Added value of this study

The combination of Bacillus coagulans MY01 and Bacillus subtilis MY02 strains was effective and safe in patients with functional dyspepsia compared with placebo. Decreased Th17 signalling in blood and increased Faecalibacterium in stools were associated with clinical efficacy of probiotics. Beneficial probiotic effects in patients with functional dyspepsia on proton-pump inhibitors included a reduction in small intestinal bacterial overgrowth.

Implications of all the available evidence

Treatment with spore-forming probiotics can be considered as monotherapy or as add-on to proton-pump inhibitors in patients with functional dyspepsia with refractory symptoms. Changes in immune activation and intestinal microbiota are potential underlying mechanisms of spore-forming probiotics. This study underscores the potential role of microbiota in functional dyspepsia and provides effect sizes to design future trials. Further investigation is needed.

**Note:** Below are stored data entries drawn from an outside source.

/-- A quarter of a sample lies in its code's cell, whatever the sign. -/
theorem inULawCell_of_quarter {x : Int} {e : BitVec 3} {m : BitVec 4} (h : x.natAbs = ulawQuarter e m) :
    InULawCell x e m := by
  rw [InULawCell, h, ulawQuarter, Nat.sub_add_cancel (middle_ge_of_lead e m), cell_middle_div]

/-- The first cell alone has the sample 0. -/
theorem ulawQuarter_eq_zero_iff {e : BitVec 3} {m : BitVec 4} : ulawQuarter e m = 0 ↔ e = 0 ∧ m = 0 := by
  rw [← (inULawCell_of_quarter (Int.natAbs_natCast _)).eq_zero_iff, Int.natCast_eq_zero]

theorem ulawToLinear_eq_zero_iff {neg : Bool} {e : BitVec 3} {m : BitVec 4} :
    ulawToLinear (ulawCodeOf neg e m) = 0 ↔ e = 0 ∧ m = 0 := by
  rw [← Int.natAbs_eq_zero, natAbs_ulawToLinear, Nat.mul_eq_zero, ulawQuarter_eq_zero_iff]
  simp

/-- A round trip has the sample 0 for 0 only (R74). -/
theorem InULawCell.roundTrip_eq_zero_iff {x : Int} {e : BitVec 3} {m : BitVec 4} (h : InULawCell x e m) :
    ulawToLinear (linearToULaw x) = 0 ↔ x = 0 := by
  rw [h.linearToULaw_eq, ulawToLinear_eq_zero_iff, h.eq_zero_iff]

/-- A round trip does not change the sign (R74). -/
theorem InULawCell.roundTrip_sign {x : Int} {e : BitVec 3} {m : BitVec 4} (h : InULawCell x e m) (hx : x ≠ 0) :
    (ulawToLinear (linearToULaw x)).sign = x.sign := by
  have hne : ulawQuarter e m ≠ 0 := fun h0 => hx (h.eq_zero_iff.mpr (ulawQuarter_eq_zero_iff.mp h0))
  rw [h.linearToULaw_eq, ulawToLinear_ulawCodeOf]
  obtain hneg | hpos := lt_or_gt_of_ne hx
  · rw [if_pos (decide_eq_true hneg), Int.sign_eq_neg_one_of_neg hneg, Int.sign_eq_neg_one_of_neg (by omega)]
  · rw [if_neg (by simp [hpos.le]), Int.sign_eq_one_of_pos hpos, Int.sign_eq_one_of_pos (by omega)]

/-- The error of a round trip at scale 4 is the distance of the argument from its cell's middle. -/
theorem InULawCell.roundTrip_error {x : Int} {e : BitVec 3} {m : BitVec 4} (h : InULawCell x e m) :
    (((ulawToLinear (linearToULaw x)).natAbs / 4 : Nat) - (x.natAbs : Int)) =
      ((2 * (m.toNat + 16) + 1) * 2 ^ e.toNat : Nat) - ((x.natAbs + 33 : Nat) : Int) := by
  have hge := middle_ge_of_lead e m
  rw [h.linearToULaw_eq, natAbs_ulawToLinear, Nat.mul_div_cancel_left _ (by decide), ulawQuarter]
  omega

/-- A negative argument beyond the cells decodes to the lowest sample, a positive one to the highest (R74). -/
theorem ulaw_roundTrip_clipped {x : Int} (h : 8159 ≤ x.natAbs) : ulawToLinear (linearToULaw x) = x.sign * 32124 := by
  have hlast : ulawQuarter 7 15 = 8031 := rfl
  rw [linearToULaw_clipped h, ulawToLinear_ulawCodeOf, hlast]
  obtain hneg | hpos : x < 0 ∨ 0 < x := by omega
  · rw [if_pos (decide_eq_true hneg), Int.sign_eq_neg_one_of_neg hneg]
    rfl
  · rw [if_neg (by simp [hpos.le]), Int.sign_eq_one_of_pos hpos]
    rfl

/-- No argument is encoded as the negative zero (R71, R76). -/
theorem linearToULaw_ne_negative_zero (x : Int) : linearToULaw x ≠ 0x7F#8 := by
  intro h
  have hzero : ulawToLinear (linearToULaw x) = 0 := by rw [h]; rfl
  obtain hclip | hle := Nat.lt_or_ge 8158 x.natAbs
  · rw [ulaw_roundTrip_clipped hclip] at hzero
    have hx : x = 0 := by simpa using hzero
    simp [hx] at hclip
  · obtain ⟨e, m, hcell⟩ := exists_inULawCell hle
    rw [hcell.roundTrip_eq_zero_iff.mp hzero] at h
    exact absurd h (by decide)

/-- The negative zero has the sample of the positive one, and is re-encoded as it (R72, R76). -/
theorem linearToULaw_negative_zero_quarter : linearToULaw (ulawToLinear 0x7F#8 / 4) = 0xFF#8 := by decide

/-- A quarter of a sample is encoded as its code, but for the negative zero (R76). -/
theorem linearToULaw_quarter {c : Byte} (hc : c ≠ 0x7F#8) : linearToULaw (ulawToLinear c / 4) = c := by
  obtain ⟨neg, e, m, rfl⟩ := exists_ulawCodeOf c
  have hquarter : ulawToLinear (ulawCodeOf neg e m) / 4 =
      if neg then -(ulawQuarter e m : Int) else ulawQuarter e m := by
    rw [ulawToLinear_ulawCodeOf]
    split <;> omega
  have hcell : InULawCell (ulawToLinear (ulawCodeOf neg e m) / 4) e m := by
    apply inULawCell_of_quarter
    rw [hquarter]
    split <;> omega
  rw [hcell.linearToULaw_eq, hquarter]
  congr 1
  cases neg with
  | false => simp
  | true =>
    have hne : ulawQuarter e m ≠ 0 := by
      intro h0
      obtain ⟨rfl, rfl⟩ := ulawQuarter_eq_zero_iff.mp h0
      exact hc rfl
    simp only [if_true, decide_eq_true_eq]
    omega

/-! ### A-law: the model's formulas are those of the rules -/

/-- The decode of R69. -/
theorem alawToLinear_eq_alawSample (code : Byte) : alawToLinear code = Ref.alawSample code := by
  have hmask : code.toNat ^^^ 0x55 = (code ^^^ 0x55#8).toNat := (BitVec.toNat_xor code 0x55#8).symm
  simp only [alawToLinear, Ref.alawSample, hmask, bits_top_eq_one]
  simp only [bits_toNat, Nat.shiftLeft_eq]
  set e := ((code ^^^ 0x55#8).extractLsb' 4 3).toNat
  obtain h0 | h1 | hbig : e = 0 ∨ e = 1 ∨ 2 ≤ e := by omega
  · simp [h0, mul_comm]
  · simp [h1, mul_comm]
  · simp [show e ≠ 0 by omega, show e ≠ 1 by omega, mul_comm]

/-- The scan of R70 finds the most significant set bit. -/
theorem alawScan_eq {mag : Nat} (h : mag ≤ 4095) : alawScan mag = if mag < 32 then 4 else Nat.log2 mag := by
  split
  · next hlow =>
    have hclear (p : Nat) (hp : 5 ≤ p) : mag.testBit p = false :=
      Nat.testBit_lt_two_pow (hlow.trans_le (Nat.pow_le_pow_right (n := 2) (by decide) hp))
    simp [alawScan, hclear]
  · next hhigh =>
    have htop : mag.testBit (Nat.log2 mag) = true := Nat.testBit_log2 (by omega)
    have hclear (p : Nat) (hp : Nat.log2 mag < p) : mag.testBit p = false :=
      Nat.testBit_lt_two_pow ((Nat.log2_lt (by omega)).mp hp)
    have hlow : 5 ≤ Nat.log2 mag := (Nat.le_log2 (by omega)).mpr (by omega)
    have hlt : Nat.log2 mag < 12 := (Nat.log2_lt (by omega)).mpr (by omega)
    generalize Nat.log2 mag = p at *
    interval_cases p <;> simp [alawScan, htop, hclear]

/-- The encode of R70. -/
theorem toNat_linearToALaw (x : Int) : (linearToALaw x).toNat = Ref.alawCode x := by
  unfold linearToALaw Ref.alawCode
  dsimp only
  rw [alawScan_eq (by omega)]
  set mag := min x.natAbs 4095
  have hscan : (if mag < 32 then 4 else Nat.log2 mag) - 4 = if mag < 32 then 0 else Nat.log2 mag - 4 := by
    split <;> rfl
  have hlt : (if mag < 32 then 0 else Nat.log2 mag - 4) < 8 := by
    split
    · decide
    · have := (Nat.log2_lt (n := mag) (k := 12) (by omega)).mpr (by omega)
      omega
  rw [hscan]
  generalize (if mag < 32 then 0 else Nat.log2 mag - 4) = e at *
  have hshift : (if e = 0 then 1 else e) = max e 1 := by split <;> omega
  have hsign : (if 0 ≤ x then 128 else 0) = (if 0 ≤ x then 1 else 0) <<< 7 := by split <;> rfl
  rw [hshift, hsign, shiftRight_and_15, sign_or_exponent_or_mantissa _ hlt (Nat.mod_lt _ (by decide)),
    BitVec.toNat_ofNat]
  refine Nat.mod_eq_of_lt (Nat.xor_lt_two_pow (y := 0x55) (n := 8) ?_ (by decide))
  split <;> omega

/-! ### A-law: codes and cells -/

/-- The A-law code with a sign and the exponent and mantissa of its cell (R67, R69: a code holds its fields masked). -/
def alawCodeOf (nonneg : Bool) (e : BitVec 3) (m : BitVec 4) : Byte := codeFields nonneg e m ^^^ 0x55#8

/-- The bits of an A-law cell's numbers above those that encoding cuts off: the first segment has no leading
1. -/
def alawLead (e : BitVec 3) (m : BitVec 4) : Nat := if e = 0 then m.toNat else m.toNat + 16

/-- An eighth of the magnitude of an A-law code's sample: the middle of its cell. -/
def alawEighth (e : BitVec 3) (m : BitVec 4) : Nat := (2 * alawLead e m + 1) * 2 ^ (e.toNat - 1)

/-- The exponent and the mantissa of the A-law cell that contains `x`, whatever its sign. The first two segments have
cells of one size. -/
def InALawCell (x : Int) (e : BitVec 3) (m : BitVec 4) : Prop := x.natAbs / 2 ^ (e.toNat - 1 + 1) = alawLead e m

theorem exists_alawCodeOf (c : Byte) : ∃ nonneg e m, c = alawCodeOf nonneg e m :=
  ⟨_, _, _, by rw [alawCodeOf, ← eq_codeFields (c ^^^ 0x55#8), BitVec.xor_assoc, BitVec.xor_self, BitVec.xor_zero]⟩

To bridge this gap, we aimed to assess the efficacy and safety of the combination of B coagulans MY01 and B subtilis MY02 strains in patients with functional dyspepsia. We hypothesised that functional dyspepsia symptoms, measured with a validated daily diary, would be improved by these spore-forming probiotics compared with placebo in patients with functional dyspepsia as add-on to proton-pump inhibitors or as monotherapy. In addition to a comprehensive clinical and safety evaluation, biological markers of immune activation and both relative and quantitative microbiota composition were studied to assess potential underlying mechanisms.